Night Swim has an intriguing concept, but the film falters due to an uninspired screenplay lacking a unique backstory, memorable creature design, and its inability to build suspense and tension throughout its runtime. Night Swim’s opening scene creates a sense of mystery through clever camera work and well-shot pool scenes. However, after a promising introduction, the film takes a significant dive in quality. Viewers spend three-quarters of the film watching the Waller family swim in their newly renovated pool, albeit during daylight hours. This is an odd choice given the film’s title and immediately diminishes Night Swim’s scare factor. Besides, a pool party in broad daylight doesn’t exactly evoke feelings of an immediate threat in the vicinity.

Surprisingly, Night Swim has a decent amount of character development, and the drama side of the story works better than the horror elements. Ray’s disease has severely impacted his day-to-day life. Eve works in the town’s local high school administration office to help make ends meet while studying for a degree in social work. Viewers can empathize with Ray, who had to give up his career and adjust to limitations in mobility after the diagnosis. However, the audience’s sympathy slowly slips away as the characters continue to make silly decisions and venture into the pool despite numerous signs of a paranormal presence lurking in the water. Russell delivers a decent enough performance, although it becomes somewhat cartoonish during the film’s climax. Condon makes the most of the material and showcases her acting abilities despite a weak script and being cast as a stereotypical suburban horror mother. 

wyatt russell in the swimming pool in the film Night Swim
Wyatt Russell as Ray Waller in Night Swim, directed by Bryce McGuire. (© 2023 Universal Studios. All Rights Reserved.)

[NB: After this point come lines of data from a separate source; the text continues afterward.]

/-- R117, R126: the operations whose result is a pair, from their sources in a lane. -/
def integerPair (d a b : BitVec 7) (s : State) (l : Nat) : List (Instr × DWord) :=
  [(.mulwS d a b, BitVec.ofInt 64 ((readField s a.toNat l).toInt * (readField s b.toNat l).toInt)),
   (.mulwU d a b, BitVec.ofNat 64 ((readField s a.toNat l).toNat * (readField s b.toNat l).toNat)),
   (.add64 d a b, BitVec.ofNat 64 ((readPair s a.toNat l).toNat + (readPair s b.toNat l).toNat)),
   (.sub64 d a b, BitVec.ofInt 64 (((readPair s a.toNat l).toNat : Int) - (readPair s b.toNat l).toNat)),
   (.shl64 d a b, if 64 ≤ (readField s b.toNat l).toNat then 0 else readPair s a.toNat l <<< (readField s b.toNat l).toNat),
   (.shr64 d a b, BitVec.ofNat 64 ((readPair s a.toNat l).toNat / 2 ^ (readField s b.toNat l).toNat))]

/-- R124: the conditions of CMP on 32 bits and of CMP64 on 64 bits, in opcode order. -/
def integerCompare (p a b : BitVec 7) {w : Nat} (x y : BitVec w) : List (Instr × Instr × Bool) :=
  [(.cmpEq p a b, .cmp64Eq p a b, decide (x.toNat = y.toNat)),
   (.cmpNe p a b, .cmp64Ne p a b, decide (x.toNat ≠ y.toNat)),
   (.cmpLtS p a b, .cmp64LtS p a b, decide (x.toInt < y.toInt)),
   (.cmpLeS p a b, .cmp64LeS p a b, decide (x.toInt ≤ y.toInt)),
   (.cmpGtS p a b, .cmp64GtS p a b, decide (y.toInt < x.toInt)),
   (.cmpGeS p a b, .cmp64GeS p a b, decide (y.toInt ≤ x.toInt)),
   (.cmpLtU p a b, .cmp64LtU p a b, decide (x.toNat < y.toNat)),
   (.cmpLeU p a b, .cmp64LeU p a b, decide (x.toNat ≤ y.toNat)),
   (.cmpGtU p a b, .cmp64GtU p a b, decide (y.toNat < x.toNat)),
   (.cmpGeU p a b, .cmp64GeU p a b, decide (y.toNat ≤ x.toNat))]

/-- Byte k of PERM's result under nibble n (R119). -/
def permRule (a d : Word) (n : Nat) : Byte :=
  if n ≤ 3 then a.extractLsb' (8 * n) 8
  else if n ≤ 7 then d.extractLsb' (8 * (n - 4)) 8
  else if n ≤ 11 then (if a.getLsbD (8 * (n - 8) + 7) then 0xFF else 0)
  else 0

/-- Position and length of a field descriptor (R120). -/
def pos (b : Word) : Nat := b.toNat % 32
def len (b : Word) : Nat := min (b.toNat / 256 % 64) (32 - pos b)

end Sys2Proof.Claim

open Sys2Proof Sys2Proof.Machine Sys2Proof.Claim

/-! ## Integer lanes -/

/-- R117, R118: each register-register integer operation writes its result to d in each lane in which it computes, from the operands as they were before; results wrap, and nothing else changes. -/
def Obligations.IntegerBinaryResults : Prop :=
  ∀ (d a b : BitVec 7) (s : State), ∀ p ∈ integerBinary d a b, runs p.1 s →
    wordResult p.1 d (fun l => p.2 (readField s a.toNat l) (readField s b.toNat l)) s
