-- ==== Sys2Proof/Laws/Tab.lean ====
section
/-! SUPPORT. What the tables of State answer after a change, and that each change keeps their canonical form. -/

namespace Sys2Proof.Machine

variable {α : Type}

/-! ## Looking up -/

@[simp] theorem tabFind_nil (k : Nat) : tabFind ([] : Tab α) k = none := rfl

@[simp] theorem tabFind_tabPut_same (t : Tab α) (k : Nat) (a : α) : tabFind (tabPut t k a) k = some a := by
  induction t with
  | nil => simp [tabPut, tabFind]
  | cons p r ih =>
    obtain ⟨j, b⟩ := p
    simp only [tabPut]
    split
    · simp [tabFind]
    · split
      · simp [tabFind]
      · rename_i h1 h2
        simp only [tabFind, if_neg h1, if_neg h2, ih]

theorem tabFind_tabPut_other (t : Tab α) {k n : Nat} (a : α) (h : n ≠ k) : tabFind (tabPut t k a) n = tabFind t n := by
  induction t with
  | nil => simp only [tabPut, tabFind, if_neg (Ne.symm h)]; split <;> rfl
  | cons p r ih =>
    obtain ⟨j, b⟩ := p
    simp only [tabPut]
    split
    · rename_i hj
      subst hj
      simp only [tabFind, if_neg (Ne.symm h)]
    · split
      · rename_i hkj
        simp only [tabFind, if_neg (Ne.symm h)]
        split
        · rw [if_neg (by omega), if_pos (by omega)]
        · rfl
      · simp only [tabFind, ih]

@[simp] theorem tabGet_tabPut_same (t : Tab α) (k : Nat) (a d : α) : tabGet (tabPut t k a) k d = a := by
  simp [tabGet]

theorem tabGet_tabPut_other (t : Tab α) {k n : Nat} (a d : α) (h : n ≠ k) : tabGet (tabPut t k a) n d = tabGet t n d := by
  simp [tabGet, tabFind_tabPut_other t a h]

/-! ## Keys in order -/

/-- Every key of a table is at least n. -/
def tabFrom (n : Nat) (t : Tab α) : Prop := ∀ p ∈ t, n ≤ p.1

theorem tabRising_cons (p : Nat × α) (r : Tab α) : tabRising (p :: r) = true ↔ tabFrom (p.1 + 1) r ∧ tabRising r = true := by
  induction r generalizing p with
  | nil => simp [tabRising, tabFrom]
  | cons q r ih =>
    obtain ⟨k, a⟩ := p
    obtain ⟨j, b⟩ := q
    have h : tabRising ((k, a) :: (j, b) :: r) = (decide (k < j) && tabRising ((j, b) :: r)) := rfl
    rw [h, Bool.and_eq_true, decide_eq_true_iff, ih]
    simp only [tabFrom, List.forall_mem_cons]
    constructor
    · rintro ⟨h1, h2, h3⟩
      exact ⟨⟨h1, fun p hp => by have := h2 p hp; omega⟩, h2, h3⟩
    · rintro ⟨⟨h1, _⟩, h2, h3⟩
      exact ⟨h1, h2, h3⟩

theorem tabFrom_tabPut (t : Tab α) {k n : Nat} (a : α) (ht : tabFrom n t) (hk : n ≤ k) : tabFrom n (tabPut t k a) := by
  induction t with
  | nil => simpa [tabPut, tabFrom] using hk
  | cons p r ih =>
    obtain ⟨j, b⟩ := p
    have hr : tabFrom n r := fun q hq => ht q (List.mem_cons_of_mem _ hq)
    have hj : n ≤ j := ht (j, b) (List.mem_cons_self ..)
    simp only [tabPut]
    split
    · simpa [tabFrom, hk] using hr
    · split
      · simp only [tabFrom, List.forall_mem_cons]; exact ⟨hk, hj, hr⟩
      · simp only [tabFrom, List.forall_mem_cons]; exact ⟨hj, ih hr⟩

theorem tabFrom_tabErase (t : Tab α) {k n : Nat} (ht : tabFrom n t) : tabFrom n (tabErase t k) := by
  induction t with
  | nil => exact ht
  | cons p r ih =>
    obtain ⟨j, b⟩ := p
    have hr : tabFrom n r := fun q hq => ht q (List.mem_cons_of_mem _ hq)
    simp only [tabErase]
    split
    · exact hr
    · split
      · exact ht
      · simp only [tabFrom, List.forall_mem_cons]; exact ⟨ht (j, b) (List.mem_cons_self ..), ih hr⟩

theorem tabRising_tabPut (t : Tab α) (k : Nat) (a : α) (h : tabRising t = true) : tabRising (tabPut t k a) = true := by
  induction t with
  | nil => rfl
  | cons p r ih =>
    obtain ⟨j, b⟩ := p
    obtain ⟨hf, hr⟩ := (tabRising_cons _ _).1 h
    simp only [tabPut]
    split
    · rename_i hj
      subst hj
      exact (tabRising_cons _ _).2 ⟨hf, hr⟩
    · split
      · rename_i hkj
        refine (tabRising_cons _ _).2 ⟨?_, h⟩
        simp only [tabFrom, List.forall_mem_cons] at *
        exact ⟨hkj, fun p hp => by have := hf p hp; omega⟩
      · exact (tabRising_cons _ _).2 ⟨tabFrom_tabPut r a hf (by simp only; omega), ih hr⟩

theorem tabRising_tabErase (t : Tab α) (k : Nat) (h : tabRising t = true) : tabRising (tabErase t k) = true := by
  induction t with
  | nil => rfl
  | cons p r ih =>
    obtain ⟨j, b⟩ := p
    obtain ⟨hf, hr⟩ := (tabRising_cons _ _).1 h
    simp only [tabErase]
    split
    · exact hr
    · split
      · exact h
      · exact (tabRising_cons _ _).2 ⟨tabFrom_tabErase r hf, ih hr⟩

theorem tabFind_of_from (t : Tab α) {k n : Nat} (h : tabFrom n t) (hk : k < n) : tabFind t k = none := by
  cases t with
  | nil => rfl
  | cons p r =>
    obtain ⟨j, b⟩ := p
    have : n ≤ j := h (j, b) (List.mem_cons_self ..)
    simp only [tabFind]
    rw [if_neg (by omega), if_pos (by omega)]

theorem tabFind_tabErase (t : Tab α) (k n : Nat) (h : tabRising t = true) :
    tabFind (tabErase t k) n = if n = k then none else tabFind t n := by
  induction t with
  | nil => simp [tabErase]
  | cons p r ih =>
    obtain ⟨j, b⟩ := p
    obtain ⟨hf, hr⟩ := (tabRising_cons _ _).1 h
    simp only [tabErase]
    by_cases hjk : j = k
    · subst hjk
      simp only [if_true]
      by_cases hn : n = j
      · rw [if_pos hn, hn]; exact tabFind_of_from r hf (by simp)
      · rw [if_neg hn]
        simp only [tabFind, if_neg (Ne.symm hn)]
        split
        · exact tabFind_of_from r hf (by simp only; omega)
        · rfl
    · rw [if_neg hjk]
      by_cases hkj : k < j
      · rw [if_pos hkj]
        by_cases hn : n = k
        · rw [if_pos hn, hn]; simp only [tabFind, if_neg hjk, if_pos hkj]
        · rw [if_neg hn]
      · rw [if_neg hkj]
        simp only [tabFind, ih hr]
        by_cases hn : n = k
        · subst hn
          rw [if_neg hjk, if_neg hkj, if_pos rfl, if_pos rfl]
        · simp only [if_neg hn]

theorem tabGet_tabSet [DecidableEq α] (t : Tab α) (k n : Nat) (a d : α) (h : tabRising t = true) :
    tabGet (tabSet t k a d) n d = if n = k then a else tabGet t n d := by
  unfold tabSet
  split
  · rename_i ha
    simp only [tabGet, tabFind_tabErase t k n h]
    split
    · simp [ha]
    · rfl
  · by_cases hn : n = k
    · subst hn; simp
    · rw [if_neg hn, tabGet_tabPut_other t a d hn]

/-! ## The canonical form -/

theorem tabCanon_iff [DecidableEq α] (t : Tab α) (d : α) : tabCanon t d = true ↔ tabRising t = true ∧ ∀ p ∈ t, p.2 ≠ d := by
  simp [tabCanon, List.all_eq_true]

theorem mem_tabErase {t : Tab α} {k : Nat} {p : Nat × α} (h : p ∈ tabErase t k) : p ∈ t := by
  induction t with
  | nil => exact h
  | cons q r ih =>
    obtain ⟨j, b⟩ := q
    simp only [tabErase] at h
    split at h
    · exact List.mem_cons_of_mem _ h
    · split at h
      · exact h
      · rcases List.mem_cons.1 h with h | h
        · exact h ▸ List.mem_cons_self ..
        · exact List.mem_cons_of_mem _ (ih h)

theorem mem_tabPut {t : Tab α} {k : Nat} {a : α} {p : Nat × α} (h : p ∈ tabPut t k a) : p = (k, a) ∨ p ∈ t := by
  induction t with
  | nil => simpa [tabPut] using h
  | cons q r ih =>
    obtain ⟨j, b⟩ := q
    simp only [tabPut] at h
    split at h
    · rcases List.mem_cons.1 h with h | h
      · exact .inl h
      · exact .inr (List.mem_cons_of_mem _ h)
    · split at h
      · exact (List.mem_cons.1 h).imp id id
      · rcases List.mem_cons.1 h with h | h
        · exact .inr (h ▸ List.mem_cons_self ..)
        · exact (ih h).imp id (List.mem_cons_of_mem _)

theorem tabCanon_tabSet [DecidableEq α] (t : Tab α) (k : Nat) (a d : α) (h : tabCanon t d = true) : tabCanon (tabSet t k a d) d = true := by
  obtain ⟨hr, hd⟩ := (tabCanon_iff t d).1 h
  refine (tabCanon_iff _ d).2 ?_
  unfold tabSet
  split
  · exact ⟨tabRising_tabErase t k hr, fun p hp => hd p (mem_tabErase hp)⟩
  · rename_i ha
    refine ⟨tabRising_tabPut t k a hr, fun p hp => ?_⟩
    rcases mem_tabPut hp with rfl | hp
    · exact ha
    · exact hd p hp

/-- The keys of a canonical table rise. -/
theorem tabRising_of_canon [DecidableEq α] {t : Tab α} {d : α} (h : tabCanon t d = true) : tabRising t = true :=
  ((tabCanon_iff t d).1 h).1

end Sys2Proof.Machine
end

Night Swim’s “scares,” if you can even call them, work best when executed through a less is more approach. However, it’s not long before the feature moves into predictable jump-scare territory, with poor CGI and amateur-looking creatures that are more amusing than frightening. In fact, one of the entities resembles a burnt Pillsbury Doughboy more than a fearsome monster. It’s a shame that Night Swim neglected to use practical effects instead of generic, halfhearted monster designs, as the former would have been more effective underwater. Similarly, the lore behind the entities feels like an afterthought, revealed in a rushed and foreseen third act. 

Despite some well-utilized cinematography, Night Swim is an uninventive, predictable film that fails to live up to the promising premise of the short story it is based upon. The feature could have taken many unique and creative directions but ultimately settled on ineffective, overused horror tropes, bad CGI, and cheap thrills. 

Night Swim is now available to watch globally in theaters.